-- REQUIRED WORK --
For the records below, output each line exactly as it appears, from the first through the line with "(s.setPending x).cycles = s.cycles := rfl".

-- EXERCISE DATA --
@[simp] theorem State.setPending_pending (x : List Instr) : (s.setPending x).pending = x := rfl
@[simp] theorem State.setPending_table (x : List Instr) : (s.setPending x).table = s.table := rfl
@[simp] theorem State.setPending_calendar (x : List Instr) : (s.setPending x).calendar = s.calendar := rfl
@[simp] theorem State.setPending_channels (x : List Instr) : (s.setPending x).channels = s.channels := rfl
@[simp] theorem State.setPending_freeCount (x : List Instr) : (s.setPending x).freeCount = s.freeCount := rfl
@[simp] theorem State.setPending_engine (x : List Instr) : (s.setPending x).engine = s.engine := rfl
@[simp] theorem State.setPending_buttons (x : List Instr) : (s.setPending x).buttons = s.buttons := rfl
@[simp] theorem State.setPending_light (x : List Instr) : (s.setPending x).light = s.light := rfl
@[simp] theorem State.setPending_time (x : List Instr) : (s.setPending x).time = s.time := rfl
@[simp] theorem State.setPending_line (x : List Instr) : (s.setPending x).line = s.line := rfl
@[simp] theorem State.setPending_supply (x : List Instr) : (s.setPending x).supply = s.supply := rfl
@[simp] theorem State.setPending_store (x : List Instr) : (s.setPending x).store = s.store := rfl
@[simp] theorem State.setPending_port (x : List Instr) : (s.setPending x).port = s.port := rfl
@[simp] theorem State.setPending_cycles (x : List Instr) : (s.setPending x).cycles = s.cycles := rfl
@[simp] theorem State.setPending_osc (x : List Instr) : (s.setPending x).osc = s.osc := rfl
@[simp] theorem State.setPending_freeIndex (x : List Instr) : (s.setPending x).freeIndex = s.freeIndex := rfl

@[simp] theorem State.setFreeIndex_pending (x : Nat) : (s.setFreeIndex x).pending = s.pending := rfl
@[simp] theorem State.setFreeIndex_table (x : Nat) : (s.setFreeIndex x).table = s.table := rfl
@[simp] theorem State.setFreeIndex_calendar (x : Nat) : (s.setFreeIndex x).calendar = s.calendar := rfl
@[simp] theorem State.setFreeIndex_channels (x : Nat) : (s.setFreeIndex x).channels = s.channels := rfl
@[simp] theorem State.setFreeIndex_freeCount (x : Nat) : (s.setFreeIndex x).freeCount = s.freeCount := rfl
@[simp] theorem State.setFreeIndex_engine (x : Nat) : (s.setFreeIndex x).engine = s.engine := rfl
@[simp] theorem State.setFreeIndex_buttons (x : Nat) : (s.setFreeIndex x).buttons = s.buttons := rfl
@[simp] theorem State.setFreeIndex_light (x : Nat) : (s.setFreeIndex x).light = s.light := rfl
@[simp] theorem State.setFreeIndex_time (x : Nat) : (s.setFreeIndex x).time = s.time := rfl
@[simp] theorem State.setFreeIndex_line (x : Nat) : (s.setFreeIndex x).line = s.line := rfl
@[simp] theorem State.setFreeIndex_supply (x : Nat) : (s.setFreeIndex x).supply = s.supply := rfl
@[simp] theorem State.setFreeIndex_store (x : Nat) : (s.setFreeIndex x).store = s.store := rfl
@[simp] theorem State.setFreeIndex_port (x : Nat) : (s.setFreeIndex x).port = s.port := rfl
@[simp] theorem State.setFreeIndex_cycles (x : Nat) : (s.setFreeIndex x).cycles = s.cycles := rfl
@[simp] theorem State.setFreeIndex_osc (x : Nat) : (s.setFreeIndex x).osc = s.osc := rfl
@[simp] theorem State.setFreeIndex_freeIndex (x : Nat) : (s.setFreeIndex x).freeIndex = x := rfl

@[simp] theorem State.setClocks_pending (m n : Nat) : (s.setClocks m n).pending = s.pending := rfl
@[simp] theorem State.setClocks_table (m n : Nat) : (s.setClocks m n).table = s.table := rfl
@[simp] theorem State.setClocks_calendar (m n : Nat) : (s.setClocks m n).calendar = s.calendar := rfl
@[simp] theorem State.setClocks_channels (m n : Nat) : (s.setClocks m n).channels = s.channels := rfl
@[simp] theorem State.setClocks_freeCount (m n : Nat) : (s.setClocks m n).freeCount = s.freeCount := rfl
@[simp] theorem State.setClocks_engine (m n : Nat) : (s.setClocks m n).engine = s.engine := rfl
@[simp] theorem State.setClocks_buttons (m n : Nat) : (s.setClocks m n).buttons = s.buttons := rfl
@[simp] theorem State.setClocks_light (m n : Nat) : (s.setClocks m n).light = s.light := rfl
@[simp] theorem State.setClocks_time (m n : Nat) : (s.setClocks m n).time = s.time := rfl
@[simp] theorem State.setClocks_line (m n : Nat) : (s.setClocks m n).line = s.line := rfl
@[simp] theorem State.setClocks_supply (m n : Nat) : (s.setClocks m n).supply = s.supply := rfl
@[simp] theorem State.setClocks_store (m n : Nat) : (s.setClocks m n).store = s.store := rfl
@[simp] theorem State.setClocks_port (m n : Nat) : (s.setClocks m n).port = s.port := rfl
@[simp] theorem State.setClocks_cycles (m n : Nat) : (s.setClocks m n).cycles = m := rfl
@[simp] theorem State.setClocks_osc (m n : Nat) : (s.setClocks m n).osc = n := rfl
@[simp] theorem State.setClocks_freeIndex (m n : Nat) : (s.setClocks m n).freeIndex = s.freeIndex := rfl

/-! ## A change raised for the host touches the change set alone -/

@[simp] theorem State.raise_pending (k : ChangeKind) (i : Nat) (r : Word) : (s.raise k i r).pending = s.pending := rfl
@[simp] theorem State.raise_table (k : ChangeKind) (i : Nat) (r : Word) : (s.raise k i r).table = s.table := rfl
@[simp] theorem State.raise_calendar (k : ChangeKind) (i : Nat) (r : Word) : (s.raise k i r).calendar = s.calendar := rfl
@[simp] theorem State.raise_channels (k : ChangeKind) (i : Nat) (r : Word) : (s.raise k i r).channels = s.channels := rfl
@[simp] theorem State.raise_freeCount (k : ChangeKind) (i : Nat) (r : Word) : (s.raise k i r).freeCount = s.freeCount := rfl
@[simp] theorem State.raise_engine (k : ChangeKind) (i : Nat) (r : Word) : (s.raise k i r).engine = s.engine := rfl
@[simp] theorem State.raise_buttons (k : ChangeKind) (i : Nat) (r : Word) : (s.raise k i r).buttons = s.buttons := rfl
@[simp] theorem State.raise_light (k : ChangeKind) (i : Nat) (r : Word) : (s.raise k i r).light = s.light := rfl
@[simp] theorem State.raise_time (k : ChangeKind) (i : Nat) (r : Word) : (s.raise k i r).time = s.time := rfl
@[simp] theorem State.raise_line (k : ChangeKind) (i : Nat) (r : Word) : (s.raise k i r).line = s.line := rfl
@[simp] theorem State.raise_supply (k : ChangeKind) (i : Nat) (r : Word) : (s.raise k i r).supply = s.supply := rfl
@[simp] theorem State.raise_store (k : ChangeKind) (i : Nat) (r : Word) : (s.raise k i r).store = s.store := rfl
@[simp] theorem State.raise_cycles (k : ChangeKind) (i : Nat) (r : Word) : (s.raise k i r).cycles = s.cycles := rfl
@[simp] theorem State.raise_osc (k : ChangeKind) (i : Nat) (r : Word) : (s.raise k i r).osc = s.osc := rfl
@[simp] theorem State.raise_freeIndex (k : ChangeKind) (i : Nat) (r : Word) : (s.raise k i r).freeIndex = s.freeIndex := rfl
@[simp] theorem State.raise_port (k : ChangeKind) (i : Nat) (r : Word) :
    (s.raise k i r).port = { s.port with changes := addReasons k i r s.port.changes } := rfl

end Sys2Proof.Machine
end

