-- ==== Sys2Proof/Laws/Ops.lean ====
section
/-! SUPPORT. What the shared operations leave alone: the claim, target, entry and calendar operations touch nothing outside the three
schedule blocks, the requests at the Switching Engine and the change set. -/

namespace Sys2Proof.Machine

/-! ## The relation -/

theorem State.SameElsewhere.refl (s : State) : s.SameElsewhere s := by constructor <;> rfl

theorem State.SameElsewhere.trans {s t u : State} (h : s.SameElsewhere t) (k : t.SameElsewhere u) : s.SameElsewhere u where
  buttons := k.buttons.trans h.buttons
  light := k.light.trans h.light
  time := k.time.trans h.time
  line := k.line.trans h.line
  supply := k.supply.trans h.supply
  store := k.store.trans h.store
  stagger := k.stagger.trans h.stagger
  nextTick := k.nextTick.trans h.nextTick
  port := by
    have h1 := h.port
    have h2 := k.port
    cases hs : s.port; cases ht : t.port; cases hu : u.port
    simp_all
  pending := k.pending.trans h.pending
  cycles := k.cycles.trans h.cycles
  osc := k.osc.trans h.osc
  freeIndex := k.freeIndex.trans h.freeIndex

/-- Doing something for each of a list keeps a relation that each of the doings keeps. -/
theorem forEach_rel {α : Type} (R : State → State → Prop) (hr : ∀ s, R s s) (ht : ∀ s t u, R s t → R t u → R s u)
    (l : List α) (f : State → α → State) (hf : ∀ s a, R s (f s a)) (s : State) : R s (s.forEach l f) := by
  unfold State.forEach
  induction l generalizing s with
  | nil => exact hr s
  | cons a rest ih => exact ht _ _ _ (hf s a) (ih (f s a))

theorem forEach_same {α : Type} (l : List α) (f : State → α → State)
    (hf : ∀ (s : State) (a : α), s.SameElsewhere (f s a)) (s : State) :
    s.SameElsewhere (s.forEach l f) :=
  forEach_rel State.SameElsewhere .refl (fun _ _ _ => .trans) l f hf s

/-! ## Replacements -/

theorem setTable_same (s : State) (x : ScheduleTable) : s.SameElsewhere (s.setTable x) := by constructor <;> rfl
theorem setCalendar_same (s : State) (x : ExceptionCalendar) : s.SameElsewhere (s.setCalendar x) := by constructor <;> rfl
theorem setChannels_same (s : State) (x : Vector Channel 16) : s.SameElsewhere (s.setChannels x) := by constructor <;> rfl
theorem setFreeCount_same (s : State) (x : Nat) : s.SameElsewhere (s.setFreeCount x) := by constructor <;> rfl
theorem raise_same (s : State) (k : ChangeKind) (i : Nat) (r : Word) : s.SameElsewhere (s.raise k i r) := by
  constructor <;> rfl
theorem setQueue_same (s : State) (q : List Chan) : s.SameElsewhere (s.setEngine { s.engine with queue := q }) := by
  constructor <;> rfl
theorem setSlot_same (s : State) (i : SlotNo) (x : Slot) : s.SameElsewhere (s.setSlot i x) := setTable_same _ _
theorem setEntry_same (s : State) (i : SlotNo) (e : Entry) : s.SameElsewhere (s.setEntry i e) := setTable_same _ _
theorem setChan_same (s : State) (c : Chan) (x : Channel) : s.SameElsewhere (s.setChan c x) := setChannels_same _ _
theorem setClaims_same (s : State) (c : Chan) (l : List Claim) : s.SameElsewhere (s.setClaims c l) := setChannels_same _ _
theorem setSwitch_same (s : State) (c : Chan) (x : SwitchState) : s.SameElsewhere (s.setSwitch c x) := setChannels_same _ _

/-! ## Targets and requests (R62, R87, R88) -/

theorem enqueue_same (s : State) (c : Chan) : s.SameElsewhere (s.enqueue c) :=
  (setSwitch_same s c .queued).trans (setQueue_same _ _)

theorem dequeue_same (s : State) (c : Chan) : s.SameElsewhere (s.dequeue c) :=
  (setSwitch_same s c .idle).trans (setQueue_same _ _)

theorem targetArrives_same (s : State) (c : Chan) (t : Bool) : s.SameElsewhere (s.targetArrives c t) := by
  unfold State.targetArrives
  dsimp only
  split
  · exact .refl s
  · split
    · split
      · exact enqueue_same s c
      · exact .refl s
    · split
      · exact dequeue_same s c
      · exact .refl s
    · exact .refl s
    · exact .refl s

theorem retarget_same (s : State) (c : Chan) : s.SameElsewhere (s.retarget c) := by
  unfold State.retarget
  dsimp only
  split
  · exact .refl s
  · exact ((setChan_same s c _).trans (raise_same _ _ _ _)).trans (targetArrives_same _ _ _)

theorem retargetAll_same (s : State) (cs : List Chan) : s.SameElsewhere (s.retargetAll cs) :=
  forEach_same cs _ retarget_same s

/-! ## Overrides and holds (R68, R70, R71) -/

theorem dropOverride_same (s : State) (c : Chan) : s.SameElsewhere (s.dropOverride c) := by
  unfold State.dropOverride
  split
  · exact (setClaims_same s c _).trans (raise_same _ _ _ _)
  · exact .refl s

theorem endUntilNext_same (s : State) (c : Chan) : s.SameElsewhere (s.endUntilNext c) := by
  unfold State.endUntilNext
  split
  · exact dropOverride_same s c
  · exact .refl s

theorem putOverride_same (s : State) (c : Chan) (a : Bool) (o : OverrideOrigin) (e : OverrideEnding) :
    s.SameElsewhere (s.putOverride c a o e) := (dropOverride_same s c).trans (setClaims_same _ _ _)

theorem putHold_same (s : State) (c : Chan) (a : Bool) : s.SameElsewhere (s.putHold c a) := setClaims_same _ _ _

theorem dropHold_same (s : State) (c : Chan) : s.SameElsewhere (s.dropHold c) := setClaims_same _ _ _

/-! ## Schedule claims (R65 to R67) -/

theorem placeClaims_same (s : State) (i : SlotNo) (b : EntryBody) (m : CalMinute) : s.SameElsewhere (s.placeClaims i b m) :=
  ((setFreeCount_same s _).trans (forEach_same _ _
    (fun s c => (setClaims_same s c _).trans (endUntilNext_same _ c)) _)).trans (retargetAll_same _ _)

theorem renewClaims_same (s : State) (i : SlotNo) (b : EntryBody) (m : CalMinute) : s.SameElsewhere (s.renewClaims i b m) :=
  (forEach_same _ _ (fun s c => setClaims_same s c _) s).trans (retargetAll_same _ _)

theorem takeClaims_same (s : State) (i : SlotNo) (b : EntryBody) : s.SameElsewhere (s.takeClaims i b) := by
  refine (setFreeCount_same s _).trans (forEach_same _ _ (fun s c => ?_) _)
  split
  · exact (setClaims_same s c _).trans (endUntilNext_same _ c)
  · exact .refl s

theorem removeClaims_same (s : State) (i : SlotNo) (b : EntryBody) : s.SameElsewhere (s.removeClaims i b) :=
  (takeClaims_same s i b).trans (retargetAll_same _ _)

/-! ## Entries (R9, R10, R20, R44) -/

theorem toEnded_same (s : State) (i : SlotNo) (e : Entry) (r : EndReason) : s.SameElsewhere (s.toEnded i e r) :=
  (setEntry_same s i _).trans (setTable_same _ _)

theorem clearSlot_same (s : State) (i : SlotNo) : s.SameElsewhere (s.clearSlot i) :=
  (setSlot_same s i _).trans (setTable_same _ _)

theorem start_same (s : State) (i : SlotNo) (f : Option CalMinute) : s.SameElsewhere (s.start i f) := by
  unfold State.start
  split
  · exact .refl s
  · split
    · split
      · exact (setEntry_same s i _).trans (raise_same _ _ _ _)
      · exact ((placeClaims_same s i _ _).trans (setEntry_same _ _ _)).trans (raise_same _ _ _ _)
    · split
      · exact .refl s
      · exact ((renewClaims_same s i _ _).trans (setEntry_same _ _ _)).trans (raise_same _ _ _ _)
    · exact .refl s

theorem endClaim_same (s : State) (i : SlotNo) : s.SameElsewhere (s.endClaim i) := by
  unfold State.endClaim
  split
  · exact .refl s
  · split
    · dsimp only
      have h := fun b => (removeClaims_same s i b).trans (raise_same _ .entry i.val EntryReason.claimEnded.bit)
      split
      · exact ((h _).trans (toEnded_same _ _ _ _)).trans (raise_same _ _ _ _)
      · split
        · exact ((h _).trans (toEnded_same _ _ _ _)).trans (raise_same _ _ _ _)
        · exact (h _).trans (setEntry_same _ _ _)
    · exact .refl s

theorem stripClaims_same (s : State) (i : SlotNo) (e : Entry) : s.SameElsewhere (s.stripClaims i e) := by
  unfold State.stripClaims
  split
  · exact (takeClaims_same s i _).trans (raise_same _ _ _ _)
  · exact .refl s

theorem retireOpen_same (s : State) (i : SlotNo) : s.SameElsewhere (s.retireOpen i) := by
  unfold State.retireOpen
  split
  · exact .refl s
  · exact ((stripClaims_same s i _).trans (clearSlot_same _ _)).trans (raise_same _ _ _ _)

theorem retire_same (s : State) (i : SlotNo) : s.SameElsewhere (s.retire i) := by
  unfold State.retire
  split
  · exact .refl s
  · exact (retireOpen_same s i).trans (retargetAll_same _ _)

theorem retireStored_same (s : State) (i : SlotNo) : s.SameElsewhere (s.retireStored i) := by
  unfold State.retireStored
  split
  · exact .refl s
  · split
    · exact retire_same s i
    · exact .refl s

theorem catchUp_same (s : State) (i : SlotNo) : s.SameElsewhere (s.catchUp i) := by
  unfold State.catchUp
  split
  · exact .refl s
  · split
    · split
      · dsimp only
        split
        · exact start_same s i _
        · exact .refl s
      · exact .refl s
    · exact .refl s

/-! ## The calendar (R53, R54, R59) -/

theorem recomputeToday_same (s : State) : s.SameElsewhere s.recomputeToday := setCalendar_same _ _

theorem lapse_same (s : State) : s.SameElsewhere s.lapse := by
  unfold State.lapse
  split
  · exact (setCalendar_same s _).trans (raise_same _ _ _ _)
  · exact .refl s

theorem calendarDayWork_same (s : State) : s.SameElsewhere s.calendarDayWork :=
  (recomputeToday_same s).trans (lapse_same _)

theorem keepRecords_same (s : State) (k : ExceptionRecord → Bool) : s.SameElsewhere (s.keepRecords k) := by
  unfold State.keepRecords
  split
  · exact .refl s
  · exact ((setCalendar_same s _).trans (recomputeToday_same _)).trans (raise_same _ _ _ _)

theorem addRecord_same {s t : State} {o : Origin} {x : ExceptionSpan × DayClass} (h : s.addRecord o x = .ok t) :
    s.SameElsewhere t := by
  unfold State.addRecord at h
  dsimp only at h
  repeat' split at h
  all_goals cases h
  exact ((setCalendar_same s _).trans (recomputeToday_same _)).trans (raise_same _ _ _ _)

/-! ## The work of a minute tick, a light event and SET_TIME (R31, R36, R37, R45, R69) -/

theorem tickSlot_same (s : State) (i : SlotNo) : s.SameElsewhere (s.tickSlot i) := by
  unfold State.tickSlot
  split
  · exact .refl s
  · split
    · dsimp only
      split
      · exact (setEntry_same s i _).trans (endClaim_same _ _)
      · exact setEntry_same s i _
    · exact .refl s

theorem expireSlot_same (b : Bool) (s : State) (i : SlotNo) : s.SameElsewhere (s.expireSlot b i) := by
  unfold State.expireSlot
  split
  · exact .refl s
  · split
    · split
      · exact setEntry_same s i _
      · split
        · exact setEntry_same s i _
        · exact .refl s
    · exact .refl s
    · split
      · exact (toEnded_same s i _ _).trans (raise_same _ _ _ _)
      · exact .refl s

theorem armSlot_same (s : State) (i : SlotNo) : s.SameElsewhere (s.armSlot i) := by
  unfold State.armSlot
  split
  · exact .refl s
  · split
    · exact setEntry_same s i _
    · exact .refl s

theorem expiryTest_same (s : State) (b : Bool) : s.SameElsewhere (s.expiryTest b) :=
  forEach_same allSlots _ (expireSlot_same b) s

theorem arming_same (s : State) : s.SameElsewhere s.arming := forEach_same allSlots _ armSlot_same s

theorem dayRollover_same (s : State) : s.SameElsewhere s.dayRollover := by
  unfold State.dayRollover
  dsimp only
  split
  · exact ((calendarDayWork_same s).trans (expiryTest_same _ _)).trans (arming_same _)
  · exact calendarDayWork_same s

theorem startSlot_same (s : State) (i : SlotNo) : s.SameElsewhere (s.startSlot i) := by
  unfold State.startSlot
  split
  · exact .refl s
  · split
    · exact start_same s i _
    · exact .refl s

theorem minuteEvaluation_same (s : State) : s.SameElsewhere s.minuteEvaluation := by
  have h := forEach_same allSlots _ tickSlot_same s
  unfold State.minuteEvaluation
  dsimp only
  generalize s.forEach allSlots State.tickSlot = u at h ⊢
  have h2 : s.SameElsewhere (if u.time.time.tod == ⟨0, 0⟩ then u.dayRollover else u) := by
    split
    · exact h.trans (dayRollover_same u)
    · exact h
  generalize (if u.time.time.tod == ⟨0, 0⟩ then u.dayRollover else u) = v at h2 ⊢
  split
  · exact h2.trans (forEach_same allSlots _ startSlot_same v)
  · exact h2

theorem lightEndSlot_same (ev : LightEvent) (s : State) (i : SlotNo) : s.SameElsewhere (s.lightEndSlot ev i) := by
  unfold State.lightEndSlot
  split
  · exact .refl s
  · split
    · exact endClaim_same s i
    · exact .refl s

theorem lightStartSlot_same (ev : LightEvent) (s : State) (i : SlotNo) : s.SameElsewhere (s.lightStartSlot ev i) := by
  unfold State.lightStartSlot
  split
  · exact .refl s
  · split
    · exact start_same s i _
    · exact .refl s

theorem lightEvent_same (s : State) (ev : LightEvent) : s.SameElsewhere (s.lightEvent ev) :=
  (forEach_same allSlots _ (lightEndSlot_same ev) s).trans (forEach_same allSlots _ (lightStartSlot_same ev) _)

theorem endPastSlot_same (s : State) (i : SlotNo) : s.SameElsewhere (s.endPastSlot i) := by
  unfold State.endPastSlot
  split
  · exact .refl s
  · split
    · split
      · exact endClaim_same s i
      · exact .refl s
    · exact .refl s

theorem setTimeSchedule_same (s : State) : s.SameElsewhere s.setTimeSchedule :=
  (((expiryTest_same s true).trans (arming_same _)).trans (forEach_same allSlots _ endPastSlot_same _)).trans
    (forEach_same allSlots _ catchUp_same _)

theorem countdownChannel_same (s : State) (c : Chan) : s.SameElsewhere (s.countdownChannel c) := by
  unfold State.countdownChannel
  dsimp only
  split
  · exact (setClaims_same s c _).trans (dropOverride_same _ _)
  · exact setClaims_same s c _

theorem countdownOverrides_same (s : State) : s.SameElsewhere s.countdownOverrides :=
  (forEach_same allChannels _ countdownChannel_same s).trans (retargetAll_same _ _)

theorem clearAll_same (s : State) : s.SameElsewhere s.clearAll :=
  ((((forEach_same allSlots _ retireOpen_same s).trans (keepRecords_same _ _)).trans (recomputeToday_same _)).trans
    (forEach_same allChannels _ dropOverride_same _)).trans (retargetAll_same _ _)

/-! ## Records by number -/

/-- A slot just written reads as written, and no other slot moves. -/
theorem slot_setSlot (s : State) (i j : SlotNo) (x : Slot) : (s.setSlot i x).slot j = if i = j then x else s.slot j := by
  simp only [State.slot, State.setSlot, State.setTable_table]
  by_cases h : i = j
  · subst h; simp
  · have : (i : Nat) ≠ j := fun e => h (Fin.ext e)
    simp [this, h]

/-- A channel just written reads as written, and no other channel moves. -/
theorem chan_setChan (s : State) (c d : Chan) (x : Channel) : (s.setChan c x).chan d = if c = d then x else s.chan d := by
  simp only [State.chan, State.setChan, State.setChannels_channels]
  by_cases h : c = d
  · subst h; simp
  · have : (c : Nat) ≠ d := fun e => h (Fin.ext e)
    simp [this, h]

/-- A button just written reads as written, and no other button moves. -/
theorem button_setButton (s : State) (b d : ButtonNo) (x : Button) :
    (s.setButton b x).button d = if b = d then x else s.button d := by
  simp only [State.button, State.setButton, State.setButtons_buttons]
  by_cases h : b = d
  · subst h; simp
  · have : (b : Nat) ≠ d := fun e => h (Fin.ext e)
    simp [this, h]

end Sys2Proof.Machine
end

-- RESPONSE FOR THIS EXERCISE --
@[simp] theorem State.setPending_pending (x : List Instr) : (s.setPending x).pending = x := rfl
@[simp] theorem State.setPending_table (x : List Instr) : (s.setPending x).table = s.table := rfl
@[simp] theorem State.setPending_calendar (x : List Instr) : (s.setPending x).calendar = s.calendar := rfl
@[simp] theorem State.setPending_channels (x : List Instr) : (s.setPending x).channels = s.channels := rfl
@[simp] theorem State.setPending_freeCount (x : List Instr) : (s.setPending x).freeCount = s.freeCount := rfl
@[simp] theorem State.setPending_engine (x : List Instr) : (s.setPending x).engine = s.engine := rfl
@[simp] theorem State.setPending_buttons (x : List Instr) : (s.setPending x).buttons = s.buttons := rfl
@[simp] theorem State.setPending_light (x : List Instr) : (s.setPending x).light = s.light := rfl
@[simp] theorem State.setPending_time (x : List Instr) : (s.setPending x).time = s.time := rfl
@[simp] theorem State.setPending_line (x : List Instr) : (s.setPending x).line = s.line := rfl
@[simp] theorem State.setPending_supply (x : List Instr) : (s.setPending x).supply = s.supply := rfl
@[simp] theorem State.setPending_store (x : List Instr) : (s.setPending x).store = s.store := rfl
@[simp] theorem State.setPending_port (x : List Instr) : (s.setPending x).port = s.port := rfl
@[simp] theorem State.setPending_cycles (x : List Instr) : (s.setPending x).cycles = s.cycles := rfl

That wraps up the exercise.